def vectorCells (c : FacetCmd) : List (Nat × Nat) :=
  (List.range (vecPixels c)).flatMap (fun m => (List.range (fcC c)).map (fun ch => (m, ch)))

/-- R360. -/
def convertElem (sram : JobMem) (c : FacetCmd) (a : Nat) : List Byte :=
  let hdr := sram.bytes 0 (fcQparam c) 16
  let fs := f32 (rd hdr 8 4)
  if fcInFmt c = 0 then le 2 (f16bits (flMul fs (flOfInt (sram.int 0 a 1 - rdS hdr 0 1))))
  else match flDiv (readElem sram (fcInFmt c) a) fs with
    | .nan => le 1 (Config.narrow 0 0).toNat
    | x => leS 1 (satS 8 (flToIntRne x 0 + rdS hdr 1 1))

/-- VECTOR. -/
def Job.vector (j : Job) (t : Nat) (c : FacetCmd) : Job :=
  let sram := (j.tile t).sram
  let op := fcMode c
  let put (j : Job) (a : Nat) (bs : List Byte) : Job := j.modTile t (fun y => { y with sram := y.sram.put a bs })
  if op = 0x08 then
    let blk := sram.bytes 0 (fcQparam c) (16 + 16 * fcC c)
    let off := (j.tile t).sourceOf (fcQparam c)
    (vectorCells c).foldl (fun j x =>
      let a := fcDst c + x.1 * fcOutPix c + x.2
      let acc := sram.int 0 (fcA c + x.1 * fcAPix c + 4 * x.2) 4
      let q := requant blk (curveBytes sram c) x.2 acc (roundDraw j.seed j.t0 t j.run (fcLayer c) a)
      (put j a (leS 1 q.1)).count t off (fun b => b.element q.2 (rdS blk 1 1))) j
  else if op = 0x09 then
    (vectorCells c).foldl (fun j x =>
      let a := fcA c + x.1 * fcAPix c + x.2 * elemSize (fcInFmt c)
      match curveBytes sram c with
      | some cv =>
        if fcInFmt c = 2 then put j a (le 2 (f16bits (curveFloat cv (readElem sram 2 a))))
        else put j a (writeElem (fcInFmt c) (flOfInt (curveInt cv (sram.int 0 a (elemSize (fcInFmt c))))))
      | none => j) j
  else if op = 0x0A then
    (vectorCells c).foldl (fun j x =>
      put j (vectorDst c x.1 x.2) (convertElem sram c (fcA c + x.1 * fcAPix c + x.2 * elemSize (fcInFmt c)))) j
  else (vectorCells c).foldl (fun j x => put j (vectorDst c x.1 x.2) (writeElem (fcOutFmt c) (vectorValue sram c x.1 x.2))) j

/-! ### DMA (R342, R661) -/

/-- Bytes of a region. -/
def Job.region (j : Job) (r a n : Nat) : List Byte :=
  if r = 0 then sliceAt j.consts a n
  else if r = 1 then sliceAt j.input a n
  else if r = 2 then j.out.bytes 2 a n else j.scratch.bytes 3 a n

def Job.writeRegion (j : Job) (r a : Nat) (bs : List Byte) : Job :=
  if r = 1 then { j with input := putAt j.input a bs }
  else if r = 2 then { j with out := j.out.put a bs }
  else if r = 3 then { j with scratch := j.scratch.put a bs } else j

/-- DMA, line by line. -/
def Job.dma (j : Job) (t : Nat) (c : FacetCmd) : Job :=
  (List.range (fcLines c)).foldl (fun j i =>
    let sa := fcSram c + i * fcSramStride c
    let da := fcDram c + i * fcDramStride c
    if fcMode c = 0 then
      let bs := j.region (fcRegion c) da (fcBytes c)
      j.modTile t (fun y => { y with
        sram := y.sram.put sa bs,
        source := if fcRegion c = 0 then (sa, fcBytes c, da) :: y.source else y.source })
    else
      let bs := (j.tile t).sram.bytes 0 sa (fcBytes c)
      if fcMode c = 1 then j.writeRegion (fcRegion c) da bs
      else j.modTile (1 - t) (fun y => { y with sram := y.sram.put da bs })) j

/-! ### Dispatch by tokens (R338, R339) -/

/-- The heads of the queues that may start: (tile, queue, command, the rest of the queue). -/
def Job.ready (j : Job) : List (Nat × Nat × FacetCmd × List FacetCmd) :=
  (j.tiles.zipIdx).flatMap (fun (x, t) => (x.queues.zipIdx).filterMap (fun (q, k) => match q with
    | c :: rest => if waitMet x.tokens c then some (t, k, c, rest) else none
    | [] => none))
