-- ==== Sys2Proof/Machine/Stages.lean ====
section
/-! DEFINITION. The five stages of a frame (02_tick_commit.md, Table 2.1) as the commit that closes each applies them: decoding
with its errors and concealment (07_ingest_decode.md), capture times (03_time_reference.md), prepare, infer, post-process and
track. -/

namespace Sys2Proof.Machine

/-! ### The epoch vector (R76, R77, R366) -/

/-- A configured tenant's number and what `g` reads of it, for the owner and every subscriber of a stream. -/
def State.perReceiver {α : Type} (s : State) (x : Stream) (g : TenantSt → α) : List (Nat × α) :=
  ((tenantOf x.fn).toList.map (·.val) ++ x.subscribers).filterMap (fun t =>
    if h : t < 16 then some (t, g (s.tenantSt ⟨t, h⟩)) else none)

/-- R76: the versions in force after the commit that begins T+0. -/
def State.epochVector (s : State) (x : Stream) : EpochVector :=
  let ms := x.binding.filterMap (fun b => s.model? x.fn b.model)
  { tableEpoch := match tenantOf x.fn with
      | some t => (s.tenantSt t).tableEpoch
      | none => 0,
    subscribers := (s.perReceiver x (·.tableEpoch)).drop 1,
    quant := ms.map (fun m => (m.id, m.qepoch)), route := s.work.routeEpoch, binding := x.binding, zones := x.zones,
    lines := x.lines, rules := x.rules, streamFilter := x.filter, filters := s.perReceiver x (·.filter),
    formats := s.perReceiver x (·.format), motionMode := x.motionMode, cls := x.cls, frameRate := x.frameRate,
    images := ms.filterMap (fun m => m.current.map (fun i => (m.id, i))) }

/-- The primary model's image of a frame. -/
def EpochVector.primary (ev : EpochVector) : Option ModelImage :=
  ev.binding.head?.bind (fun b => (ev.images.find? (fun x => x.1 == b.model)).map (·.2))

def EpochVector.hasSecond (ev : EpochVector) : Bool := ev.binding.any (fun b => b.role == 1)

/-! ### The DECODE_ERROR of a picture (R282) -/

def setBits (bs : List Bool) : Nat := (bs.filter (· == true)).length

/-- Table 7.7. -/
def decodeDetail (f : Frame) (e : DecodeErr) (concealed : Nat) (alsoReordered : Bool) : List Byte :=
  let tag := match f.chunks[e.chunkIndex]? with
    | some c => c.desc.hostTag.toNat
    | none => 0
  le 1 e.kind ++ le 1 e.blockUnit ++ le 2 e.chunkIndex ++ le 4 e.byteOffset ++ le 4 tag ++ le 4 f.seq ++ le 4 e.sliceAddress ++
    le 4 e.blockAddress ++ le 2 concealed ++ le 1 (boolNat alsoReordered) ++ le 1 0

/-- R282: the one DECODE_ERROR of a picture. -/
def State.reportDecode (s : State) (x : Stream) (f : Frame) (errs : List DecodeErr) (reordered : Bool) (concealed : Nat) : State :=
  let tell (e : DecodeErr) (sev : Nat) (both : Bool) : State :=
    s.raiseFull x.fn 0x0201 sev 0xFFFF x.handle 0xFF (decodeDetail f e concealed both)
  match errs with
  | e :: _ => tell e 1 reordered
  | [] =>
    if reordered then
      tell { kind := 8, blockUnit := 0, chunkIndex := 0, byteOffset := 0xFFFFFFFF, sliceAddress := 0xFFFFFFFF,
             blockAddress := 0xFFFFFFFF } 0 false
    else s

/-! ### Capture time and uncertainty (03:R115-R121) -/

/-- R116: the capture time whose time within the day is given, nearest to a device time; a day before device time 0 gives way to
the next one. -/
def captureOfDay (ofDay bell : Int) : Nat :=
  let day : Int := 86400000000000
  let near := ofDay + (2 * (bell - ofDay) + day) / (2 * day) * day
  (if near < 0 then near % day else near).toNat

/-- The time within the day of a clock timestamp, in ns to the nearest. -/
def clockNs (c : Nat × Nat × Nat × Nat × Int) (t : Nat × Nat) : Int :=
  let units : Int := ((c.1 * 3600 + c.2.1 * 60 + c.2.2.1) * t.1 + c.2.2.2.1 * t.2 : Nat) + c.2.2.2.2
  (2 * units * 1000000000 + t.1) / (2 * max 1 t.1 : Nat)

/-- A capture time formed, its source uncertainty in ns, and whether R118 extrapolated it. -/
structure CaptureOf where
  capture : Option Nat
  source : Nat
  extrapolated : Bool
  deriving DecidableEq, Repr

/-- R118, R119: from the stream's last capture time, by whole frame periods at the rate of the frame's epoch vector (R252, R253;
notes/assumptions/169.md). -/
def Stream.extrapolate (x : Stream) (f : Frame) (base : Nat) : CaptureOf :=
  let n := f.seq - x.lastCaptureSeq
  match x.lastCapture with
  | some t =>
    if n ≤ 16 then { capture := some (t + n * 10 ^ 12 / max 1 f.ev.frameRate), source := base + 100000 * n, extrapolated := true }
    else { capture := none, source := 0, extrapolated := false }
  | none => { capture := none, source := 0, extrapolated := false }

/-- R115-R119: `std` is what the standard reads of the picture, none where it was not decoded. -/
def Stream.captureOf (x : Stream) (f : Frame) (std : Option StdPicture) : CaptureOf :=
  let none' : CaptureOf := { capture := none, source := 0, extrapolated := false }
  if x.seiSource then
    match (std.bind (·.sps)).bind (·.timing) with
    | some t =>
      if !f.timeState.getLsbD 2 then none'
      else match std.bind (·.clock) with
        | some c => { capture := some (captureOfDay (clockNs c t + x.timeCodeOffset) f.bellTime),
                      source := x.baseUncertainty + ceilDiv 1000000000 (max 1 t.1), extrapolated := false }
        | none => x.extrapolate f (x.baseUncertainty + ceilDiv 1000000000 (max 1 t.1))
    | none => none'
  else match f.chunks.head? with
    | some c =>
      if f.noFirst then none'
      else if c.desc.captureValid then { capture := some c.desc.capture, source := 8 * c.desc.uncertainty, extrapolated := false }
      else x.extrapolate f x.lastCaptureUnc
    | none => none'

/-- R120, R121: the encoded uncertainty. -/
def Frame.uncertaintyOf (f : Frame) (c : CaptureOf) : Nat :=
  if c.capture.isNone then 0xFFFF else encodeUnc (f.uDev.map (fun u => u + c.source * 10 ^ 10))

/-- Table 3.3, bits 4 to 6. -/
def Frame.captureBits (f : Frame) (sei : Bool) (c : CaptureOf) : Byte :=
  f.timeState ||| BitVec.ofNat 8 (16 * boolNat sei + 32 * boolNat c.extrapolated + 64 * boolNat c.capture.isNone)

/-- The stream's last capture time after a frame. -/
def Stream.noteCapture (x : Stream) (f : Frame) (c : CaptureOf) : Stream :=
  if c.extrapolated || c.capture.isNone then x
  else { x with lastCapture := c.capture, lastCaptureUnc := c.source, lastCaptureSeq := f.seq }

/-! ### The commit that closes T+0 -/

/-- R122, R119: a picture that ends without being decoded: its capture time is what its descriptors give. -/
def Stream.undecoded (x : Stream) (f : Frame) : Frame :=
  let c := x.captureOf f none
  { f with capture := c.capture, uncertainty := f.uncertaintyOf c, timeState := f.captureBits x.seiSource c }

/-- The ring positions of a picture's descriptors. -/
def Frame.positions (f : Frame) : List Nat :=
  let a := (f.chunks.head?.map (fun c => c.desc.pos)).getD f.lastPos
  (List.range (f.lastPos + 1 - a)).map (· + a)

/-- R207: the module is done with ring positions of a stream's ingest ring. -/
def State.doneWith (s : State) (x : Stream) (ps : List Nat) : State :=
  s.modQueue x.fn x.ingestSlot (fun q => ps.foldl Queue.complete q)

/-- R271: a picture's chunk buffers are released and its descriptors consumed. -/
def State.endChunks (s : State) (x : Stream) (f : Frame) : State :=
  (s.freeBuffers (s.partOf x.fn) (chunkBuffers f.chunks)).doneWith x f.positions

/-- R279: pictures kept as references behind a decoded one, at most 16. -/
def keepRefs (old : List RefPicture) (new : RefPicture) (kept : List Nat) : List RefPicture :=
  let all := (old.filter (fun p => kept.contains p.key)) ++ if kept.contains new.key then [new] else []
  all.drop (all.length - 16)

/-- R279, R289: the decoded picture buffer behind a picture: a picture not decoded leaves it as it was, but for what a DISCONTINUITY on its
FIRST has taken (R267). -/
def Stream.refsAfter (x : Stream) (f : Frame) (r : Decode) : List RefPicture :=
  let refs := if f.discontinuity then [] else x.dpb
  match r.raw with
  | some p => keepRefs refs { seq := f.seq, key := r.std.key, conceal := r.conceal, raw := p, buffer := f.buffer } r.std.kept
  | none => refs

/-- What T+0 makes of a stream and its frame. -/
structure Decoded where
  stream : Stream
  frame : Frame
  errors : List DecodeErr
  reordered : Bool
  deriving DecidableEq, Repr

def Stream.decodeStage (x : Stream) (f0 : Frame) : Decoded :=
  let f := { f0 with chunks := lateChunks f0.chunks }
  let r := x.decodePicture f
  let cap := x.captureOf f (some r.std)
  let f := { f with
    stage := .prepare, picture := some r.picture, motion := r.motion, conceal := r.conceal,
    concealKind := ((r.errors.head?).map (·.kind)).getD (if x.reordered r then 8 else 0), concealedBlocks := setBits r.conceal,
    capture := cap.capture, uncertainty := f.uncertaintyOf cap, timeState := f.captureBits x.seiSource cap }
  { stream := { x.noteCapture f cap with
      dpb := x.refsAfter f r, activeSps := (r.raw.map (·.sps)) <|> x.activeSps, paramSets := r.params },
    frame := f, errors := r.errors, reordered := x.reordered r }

- **Prompt**
Only the lines above from the one with "let a := fcA" up to and including the one with "(R338, R339) -/" should be repeated, exactly as written.

- **Result of the task**
      let a := fcA c + x.1 * fcAPix c + x.2 * elemSize (fcInFmt c)
      match curveBytes sram c with
      | some cv =>
        if fcInFmt c = 2 then put j a (le 2 (f16bits (curveFloat cv (readElem sram 2 a))))
        else put j a (writeElem (fcInFmt c) (flOfInt (curveInt cv (sram.int 0 a (elemSize (fcInFmt c))))))
      | none => j) j
  else if op = 0x0A then
    (vectorCells c).foldl (fun j x =>
      put j (vectorDst c x.1 x.2) (convertElem sram c (fcA c + x.1 * fcAPix c + x.2 * elemSize (fcInFmt c)))) j
  else (vectorCells c).foldl (fun j x => put j (vectorDst c x.1 x.2) (writeElem (fcOutFmt c) (vectorValue sram c x.1 x.2))) j

/-! ### DMA (R342, R661) -/

/-- Bytes of a region. -/
def Job.region (j : Job) (r a n : Nat) : List Byte :=
  if r = 0 then sliceAt j.consts a n
  else if r = 1 then sliceAt j.input a n
  else if r = 2 then j.out.bytes 2 a n else j.scratch.bytes 3 a n

def Job.writeRegion (j : Job) (r a : Nat) (bs : List Byte) : Job :=
  if r = 1 then { j with input := putAt j.input a bs }
  else if r = 2 then { j with out := j.out.put a bs }
  else if r = 3 then { j with scratch := j.scratch.put a bs } else j

/-- DMA, line by line. -/
def Job.dma (j : Job) (t : Nat) (c : FacetCmd) : Job :=
  (List.range (fcLines c)).foldl (fun j i =>
    let sa := fcSram c + i * fcSramStride c
    let da := fcDram c + i * fcDramStride c
    if fcMode c = 0 then
      let bs := j.region (fcRegion c) da (fcBytes c)
      j.modTile t (fun y => { y with
        sram := y.sram.put sa bs,
        source := if fcRegion c = 0 then (sa, fcBytes c, da) :: y.source else y.source })
    else
      let bs := (j.tile t).sram.bytes 0 sa (fcBytes c)
      if fcMode c = 1 then j.writeRegion (fcRegion c) da bs
      else j.modTile (1 - t) (fun y => { y with sram := y.sram.put da bs })) j

/-! ### Dispatch by tokens (R338, R339) -/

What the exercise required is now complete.